Summary
Is the trend of institutional investors leaving BoA as well as well as other larger FI's tell a story of things to come? What is the motivation behind these moves? A lack of faith in BoA strategies ? Concerns about capitol? Are more loan losses that are still predicted to come in the 2nd through 4th quarter helping to squash a continued rally?
Analysis
This latest move by Temasek to dump its position in B of A could be the signal of a pretty significant event. Other institutional investors in B of A as well as other larger FI's are also watching this event as ha harbinger of things to come. The big question is why now? Is it the overall continued uncertainty of the bank itself? Is it continued concern about the Merrill integration? Is it fear of the possible need to increase loan loss reserves due to forecasted loan losses? Is it the government’s hooks into the fabric of the banking system? Or is it a combination of these issues and possibly others as well. The fact is that our own governments continued assault on most of the banks reputations, management, board make up and practices continues to weaken the FI's standing in the country as well as the world.
Institutional investors by themselves are normally the most consistent and conservative in their investment strategies. They are typically in for the long haul based on a maximization of their return on investment. However, based on the questions that are posed above is there enough instability still remaining in the domestic and global banking sector to disrupt the long haul strategy. Even with financials stocks bargain basement pricing generally speaking, those that have a stake in the bank’s stock normally would remain in place. To exit now with a loss is a concern unless there is further systemic risk that would indicate even further dilution of the financials capital positions. To some the institutional investors play would be to jump into the financial market and wait for the normal appreciation based on the upticks in this current economic cycle. Of course the end game is yet to be played out.

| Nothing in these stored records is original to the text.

/-- Everything that can happen next while no bundle is in progress. -/
def Core.actions (c : Core) : List Action :=
  c.arrivals [] c.msgs ++ (c.tiles.flatMap fun e => c.tileActs e.1) ++ (c.doms.flatMap fun e => c.domainActs e.1) ++
    c.homeActs ++ c.replicaActs ++ c.fabricActs

/-! The choice (log entry 6). -/

/-- The instruction of a command of the A slot; a word that is none does nothing. -/
def Cmd.instr (m : Cmd) : Instr :=
  match slotOp 11 m.word with
  | .cp o => .cp o
  | .cpRs o => .cpRs o
  | .cpBc o => .cpBc o
  | .cpGt o => .cpGt o
  | .cpLk o => .cpLk o
  | .evtSg o => .evtSg o
  | .msg o => .msg o
  | _ => .nop

/-- The next micro-op of a context's routine. -/
def Core.uopAt (c : Core) (r : CtxRef) : Instr :=
  match decodeUop (mapGet 0 (c.tile r.tile).ucode (((c.ctx r).rout.map fun u => u.pc.toNat).getD 0)) with
  | .ok i => i
  | .error _ => .nop

/-- FTICK and the schedule cycles pass by open amounts; the draw is used up. -/
def Core.pass (c : Core) : Core :=
  { c with ftick := c.ftick + Config.wall c.seq, sclk := c.sclk + (Config.cycles (4 * c.seq)).toNat, seq := c.seq + 1 }

/-- The machine as an action finds it, with the instruction that performs it. -/
def State.acting (s : State) (a : Action) : Instr × State :=
  match a with
  | .message i =>
    match s.msgs[i]? with
    | some m => (m.instr, { s with toCore := { s.toCore with msgs := s.msgs.eraseIdx i }, event := some m })
    | none => (.nop, s)
  | .event e => (e.instr, { s with event := some e })
  | .command t id =>
    (((s.toCore.cmd? t id).map Cmd.instr).getD .nop, { s with ref := .task t 0, slot := id, event := none })
  | .uop r => (s.toCore.uopAt r, { s with ref := r, event := none })
  | .leave r => (.halt ⟨false, 0⟩, { s with ref := r, event := none })

/-- The action that is drawn: the only one, or an open choice. -/
def pickAction (seq : Nat) (as : List Action) : Option Action :=
  match as with
  | [] => none
  | [a] => some a
  | _ => as[Config.pick seq % as.length]?

/-- The context whose operation a slot of the bundle in progress is. -/
def Bundle.who (b : Bundle) (slot : Nat) : CtxRef := if b.own.isEmpty then b.r else .task b.r.tile (mapGet 0 b.own slot)

/-- What the next step runs, and the machine it runs on. A bundle in progress issues its slots in order, its LA operation before its LB
operation with nothing arriving between (log entry 44), and commits; else time passes and one action is drawn; none when nothing can
happen. -/
def State.turn (s : State) : Option (Instr × State) :=
  match s.bundle with
  | some b =>
    match b.todo with
    | [] => some (.bundleCommit, { s with ref := b.r })
    | slot :: rest =>
      some (slotOp slot (mapGet 0 b.words slot), { s with ref := b.who slot, slot := slot, bundle := some { b with todo := rest } })
  | none =>
    let s' := { s with toCore := s.toCore.pass }
    (pickAction s.seq s.toCore.actions).map fun a => s'.acting a

/-- Time passes while nothing can happen. -/
def State.idle (s : State) : State := { s with toCore := s.toCore.pass }

/-! Placing an instruction (log entry 10). -/

/-- A task that runs on tile 0. -/
def placedCtx : Ctx := { Ctx.init with life := .live, started := true }

/-- The machine without the other agents' pending work. -/
def Core.quiet (c : Core) : Core :=
  { c with tiles := [], doms := [], home := [], slices := [], tags := [], reps := [], pages := [], diffs := [], refused := [], msgs := []
           out := [], rels := [], cxlDirty := [], backInv := []
           mc := { c.mc with ports := [], testing := [] } }

/-- A micro-op is the step that a routine on tile 0 reaches, all else quiet. -/
def State.placeUop (s : State) (w : Word) : State :=
  let u : Routine := { num := 0, entry := 0, pc := 0, lc0 := 0, lc1 := 0, ls0 := 0, ls1 := 0, key := 0, tag := 0, paused := false
                       faulted := none }
  let x := { placedCtx with status := .waiting .mx, rout := some u }
  let tl := { Tile.init with dom := some 0, queue := [x], ucode := mapSet 0 [] 0 w }
  { s with toCore := s.toCore.quiet.setTile 0 tl, ref := .task 0 0, slot := 8, event := none, bundle := none, saved := none }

The biggest fear, from my perspective, and most likely the perspective of most institutional investors, is that the governments continued back door maneuvering or under current to control compensation, executive management and board seats through the TARP investments that were made creates a powerful incentive to divest institutional investment or to remain out of it. The fact that many of these banks were strong armed into taking these funds and are no not being allowed to repay them speaks volumes to the fear of either a semi-nationalization strategy or a full nationalization strategy. Every time we watch the new Treasury Secretary speak about the financial sector, fear creeps back into the markets, which is evident in their share prices. As long as these subliminal messages continue to come into the market the longer it will take for any recovery to take root and hold on.
The founding fathers mandate to the government, as it relates to the public sector has always been “Do no harm”. At this point in time that mandate has “left the building”. Whether it be institutional investors or private capital, the sidelines right now look very very comfortable. So, will we see more and more institutional investors pull out of their current positions? I think we already have the answer to that question.